I'm interested in the Derby. Thanks for the update. Any word from today?


----------



## Judy Myers (Feb 15, 2009)

I left at about 4:30 and the Derby had not finished. Sorry I don't have any information.

The Amateur had a water triple with two retired. Long mark in the middle thrown left to right from one island to another small island was the first one down. Then on the left was a fairly short retired mark thrown left to right on land behind a large stand of tules. The very exciting flyer was very close on the right thrown right to left out into the water. The gunners were sitting on the dike to the right of where the line was situated. Some dogs overran the short retired mark and went long. Many of those heading out to the long mark took a good initial line but faded to the left toward the visible holding blind or to where the gunners had been standing. Depending on the way the wind was blowing and whether the bird made it to the island or fell in the channel between the islands, the bird was easier or harder to find. The conditions varied throughout the day.

Amateur placements:

1st - Matte - Adlington
2nd - Hoot - Costa
3rd - Pink - Costa
4th - Rosie - Woodyard
RJ - Ammo - Petrovish

JAM's: 3,14,20,23,27,29,32,35,38,41,47,49,50,51,61

Thirteen dogs went into the last series of the Open. They were 2,12,13,18,21,25,29,30,39,50,56,60,61. It was a quad with two retired. Two long birds were thrown left to right - first the one on the left then the one on the right. They looked to be a similar distance although I did not see it from the line. The lines to each of these birds had many brushy islands to negotiate, and the gunners retired so well it was hard to pick out where they had been standing let alone the marks. Then there were two visible gunning stations on the right hand shore. A very short one thrown right to left down the face of the dike. The flyer station was further down the shore and shot last right to left straight out into the water. I heard that there were many handles and pickups. They were just finishing when I left so I don't have the placements. If I hear what they were, I will post them.


----------



## Judy Myers (Feb 15, 2009)

I just heard partial Derby results. First place went to Sako - Charrier/Patopea, and second went to Hunter - Hornby/Patopea. Sorry I don't know the rest.


----------



## Janice Gunn (Jan 3, 2005)

Rest of Derby results

3rd - HMI Frarless Warrior - Totten/Irving
4th - TNT's Mighty Man - J&J Gunn 
RJ - Good Idea's National Treasure

Jams - 1-3-4-5-12-13-14-15-17-18-23-222-24-25

The final series had a long 364 yard angle swim to bird thrown down the shore.


----------



## Judy Chute (May 9, 2005)

Judy! Congratulations on the AM JAM with "Trek"..

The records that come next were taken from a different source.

/-- The WORLD section (R435); `blocks` are those of the BLOCKIMG sections in their order. -/
def State.worldSection (s : State) (c : Context) (blocks : List Nat) : List Byte :=
  let ws := s.views.filter fun w => w.pasid == c.pasid
  let start := 16 + 64 * ws.length
  let offs := (List.range ws.length).map fun k => start + 144 * ((ws.take k).map (·.outbox.length)).sum
  record 16 [(0, 4, ws.length), (4, 4, c.vpsize.toNat), (8, 8, c.vpbase.toNat)] ++
    ((ws.zip offs).flatMap fun (w, o) =>
      let set := s.sib? w.set
      let id := ((set.bind fun x => s.launch? x.launch).map (·.rc.launchId)).getD 0
      let img := blocks.findIdx (· == w.block)
      record 64
        [(0, 1, w.num), (1, 1, w.parent), (2, 1, w.state.code), (3, 1, w.depth), (4, 1, w.index), (5, 1, w.nsib),
         (6, 1, bit w.pinned + 2 * bit w.bid.isSome), (8, 8, (w.bid.getD 0).toNat), (0x10, 4, id), (0x14, 4, (set.map (·.lin)).getD 0),
         (0x18, 4, if img < blocks.length then img else 0xFFFFFFFF), (0x1C, 2, w.outbox.length), (0x20, 8, if w.outbox = [] then 0 else o)]) ++
    ws.flatMap fun w => w.outbox.flatMap OutEntry.image

/-- The code of a colour's state (R456). -/
def ColourState.code : ColourState → Nat
  | .free => 0
  | .cutting => 1
  | .recording => 2
  | .closing => 3

/-- The COLOUR section (R456). -/
def State.colourSection (s : State) (pasid : Nat) : List Byte :=
  (List.range 2).flatMap fun k => match s.colours.find? fun c => c.pasid == pasid && c.num == k with
    | some c => record 16 [(0, 1, c.st.code), (8, 8, c.seq)] ++ c.desc.take 48 ++ zeros (48 - c.desc.length)
    | none => zeros 64

/-! ## The firmware's section 0x8000 (log 60) -/

/-- A launch record as its 128 bytes hold it (R337). -/
def LaunchRec.image (r : LaunchRec) : List Byte :=
  record 128
    [(0, 8, r.entry), (8, 4, r.launchId), (0xC, 2, r.groups), (0xE, 1, r.regs), (0xF, 1, r.sregs), (0x10, 4, r.vault), (0x14, 4, r.gridx),
     (0x18, 4, r.gridy), (0x1C, 4, r.gridz), (0x20, 1, r.cls), (0x21, 1, r.lbars.toNat), (0x22, 1, r.mxpri), (0x23, 1, r.flags.toNat),
     (0x24, 4, r.drain), (0x28, 8, r.args.toNat), (0x30, 8, r.done), (0x38, 8, r.setsVa), (0x40, 2, r.nsets)]

/-- A live launch as words. -/
def Launch.asWords (l : Launch) : List Nat :=
  counted ([l.key, l.addr, l.nest, optNat l.parent, optNat l.queue, l.nextBlk, l.completed, l.noworld, l.issuedSum, l.ran, l.owed] ++ wordsOf l.rc.image) ++
    counted l.ahead ++ counted l.again ++ counted l.withdrawn ++ counted (l.fetched.flatMap fun x => [x.1, x.2]) ++
    counted (l.contribs.flatMap fun c => [c.set, c.phase, c.lin, c.gidx, c.op.toNat, c.value.toNat]) ++ counted l.lcells ++
    counted (l.keys.flatMap fun k => [k.1, k.2]) ++ counted (l.sets.flatMap fun e => counted ([e.kind, e.place, bit e.gang, bit e.strict, bit e.inTable] ++ e.lo ++ e.hi ++ e.bits))

/-- A set entry from its words. -/
def SetEntry.ofWords (xs : List Nat) : SetEntry :=
  ⟨nth xs 0, nth xs 1, nth xs 2 == 1, nth xs 3 == 1, (xs.drop 5).take 3, (xs.drop 8).take 3, xs.drop 11, nth xs 4 == 1⟩

/-- A launch from its words; names begin at `base`. -/
def Launch.ofWords (base pasid : Nat) (xs : List Nat) : Launch :=
  let ys := uncountAll 9 xs
  let part (k : Nat) : List Nat := (ys[k]?).getD []
  let m := part 0
  let rc := LaunchRec.parse (words (m.drop 11))
  { Launch.of (base + nth m 0) pasid (nth m 1) rc ((uncountAll (part 8).length (part 8)).map SetEntry.ofWords) (nth m 2)
      ((natOpt (nth m 3)).map (base + ·)) (natOpt (nth m 4)) with
    nextBlk := nth m 5
    completed := nth m 6
    noworld := nth m 7
    issuedSum := nth m 8
    ran := nth m 9
    owed := nth m 10
    ahead := part 1
    again := part 2
    withdrawn := part 3
    fetched := (inChunks 2 (part 4)).map fun x => (nth x 0, base + nth x 1)
    contribs := (inChunks 6 (part 5)).map fun x => ⟨nth x 0, nth x 1, nth x 2, nth x 3, BitVec.ofNat 2 (nth x 4), BitVec.ofNat 64 (nth x 5)⟩
    lcells := part 6
    keys := (inChunks 2 (part 7)).map fun x => (nth x 0, nth x 1) }

/-- A queue as words, and from them; a prologue that runs is begun again where its block does not come with it (R438). -/
def Queue.asWords (q : Queue) : List Nat :=
  counted ([q.num, bit q.valid, q.ring, q.log2n, q.weight, q.widx, q.ridx, q.qstat, q.rd, bit q.stopped, q.owed] ++
    q.packets.flatMap fun p => [p.idx, bit p.started, optNat p.launch, p.runs, bit p.again, optNat p.pro] ++ wordsOf p.bytes)
/-- A queue from its words. -/
def Queue.ofWords (base pasid : Nat) (xs : List Nat) : Queue :=
  { pasid := pasid, num := nth xs 0, valid := nth xs 1 == 1, ring := nth xs 2, log2n := nth xs 3, weight := nth xs 4, widx := nth xs 5
    ridx := nth xs 6, qstat := nth xs 7, rd := nth xs 8, k := 0, due := 0, stopped := nth xs 9 == 1, deficit := 0, preempt := none
    asked := false, upto := 0, owed := nth xs 10
    packets := (inChunks 14 (xs.drop 11)).map fun p =>
      ⟨nth p 0, words (p.drop 6), nth p 1 == 1, false, (natOpt (nth p 2)).map (base + ·), (natOpt (nth p 5)).map (base + ·), nth p 3, nth p 4 == 1, 0⟩ }

/-- A queue joins the others; each packet that it has read goes to a batten core of its own (R372). -/
def State.putQueue (s : State) (q : Queue) : State :=
  q.packets.foldl (fun (s : State) p => let core := s.battenCore; s.onQueue q.pasid q.num fun x => { x with packets := x.packets ++ [{ p with core := core }] })
    { s with queues := s.queues ++ [{ q with packets := [] }] }

/-- A member slot as a number, and back. -/
def ShSlot.word : ShSlot → Nat
  | .never => 0
  | .revoked => 1
  | .held b => b + 2
def ShSlot.ofWord (base k : Nat) : ShSlot := if k = 0 then .never else if k = 1 then .revoked else .held (base + (k - 2))

/-- The logical chiplet, reticle × 4 + chiplet, that a placement puts on a physical chiplet of a package (R455). -/
def Context.logicalChip (c : Context) (pkg chip : Nat) : Option Nat :=
  let sh := Shape.of c.shape
  ((List.range 8).filter fun k => decide (k / 4 < sh.ret) && decide (k % 4 < sh.chip)).find? fun k =>
    chipOf (physicalId c.place (BitVec.ofNat 32 (2 ^ 15 * pkg + 2 ^ 14 * (k / 4) + 2 ^ 12 * (k % 4)))) == chip

/-- A fabric request that was outstanding at a cut (R443), with its flight; its address is translated again (R401). -/
def fabWords (r : FabReq) (f : Option Flight) : List Nat :=
  counted [r.key, match r.kind with | .put => 0 | .get => 1 | .nmo => 2, r.view, r.block, r.gidx, optNat r.flight, bit r.loc, r.addr, r.win, r.off, r.n,
      r.target, bit r.host, r.ord.toNat, bit r.nores, bit r.counted, r.code, r.codeAt] ++
    counted r.todo ++ counted r.left ++ counted (r.parm.map (·.toNat)) ++ counted (r.slots.map ShSlot.word) ++ counted r.refused ++
    counted (match r.result with | none => [] | some (ws, n) => n :: ws.map (·.toNat)) ++
    counted (match f with | none => [] | some f => [f.word.toNat, f.pc.toNat] ++ f.dests.map RegRef.code) ++
    counted (r.data.flatMap fun c => counted (c.off :: c.bytes.length :: c.bytes.map (·.toNat) ++ c.bad))

/-- It, from its words, with its flight; names begin at `base`. -/
def fabOfWords (base pasid : Nat) (xs : List Nat) : FabReq × Option Flight :=
  let ys := uncountAll 9 xs
  let part (k : Nat) : List Nat := (ys[k]?).getD []
  let m := part 0
  let byte (x : Nat) : Byte := BitVec.ofNat 8 x
  let chunks := (uncountAll (part 8).length (part 8)).map fun c =>
    (⟨nth c 0, ((c.drop 2).take (nth c 1)).map byte, c.drop (2 + nth c 1)⟩ : FabChunk)
  let f : Option Flight := match part 7 with
    | w :: pc :: rs =>
      let w : DWord := BitVec.ofNat 64 w
      some ⟨base + nth m 5 - 1, w, BitVec.ofNat 57 pc, none, (F64.ofWord w).cnt, [], rs.map RegRef.ofCode, 0, [], .fabric (base + nth m 0)⟩
    | _ => none
  ({ key := base + nth m 0, kind := if nth m 1 = 0 then .put else if nth m 1 = 1 then .get else .nmo, pasid := pasid, view := nth m 2
     block := base + nth m 3, gidx := nth m 4, flight := (natOpt (nth m 5)).map (base + ·), loc := nth m 6 == 1, slots := (part 4).map (ShSlot.ofWord base)
     addr := nth m 7, win := nth m 8, off := nth m 9, n := nth m 10, target := nth m 11, host := nth m 12 == 1, parm := (part 3).map byte
     ord := BitVec.ofNat 2 (nth m 13), nores := nth m 14 == 1, pa := 0, arena := 0, asize := 0, todo := part 1, data := chunks
     result := match part 6 with
       | [] => none
       | n :: ws => some (ws.map fun (x : Nat) => BitVec.ofNat 64 x, n)
     counted := nth m 15 == 1, code := nth m 16, codeAt := nth m 17, refused := part 5, left := part 2, held := [] }, f)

..Congrats to Gale and "Rainy", Too!

Thank you for the great descriptions of each series...well earned!

Judy


----------



## Bait (Jan 21, 2004)

Janice Gunn said:


> Rest of Derby results
> 
> 3rd - HMI Frarless Warrior - Totten/Irving
> 4th - TNT's Mighty Man - J&J Gunn
> ...


Congrats, Everybody!


----------



## drdawg (Apr 4, 2004)

Way to go Gale! Wasn't even St Patty's day yet and Green in Amateur and Green in Derby! 
)


----------



## drdawg (Apr 4, 2004)

Way to go Carbon x Kimber pups! 1st, 2nd, Jam.
Congrats John on the 4th...


----------



## leslie luray (Jul 18, 2009)

Congratulations to Eric Fangsrud & Yankee Fork Yancy on their 2nd Place in the Open. Owner, Gary Rowlett. Way to Go Boys!!!


----------



## Suzanne Burr (Jul 13, 2004)

Congrats to the fluffies................and their owners, too!
Suzanne B


----------



## kjrice (May 19, 2003)

Congrats to The Hornby's.


----------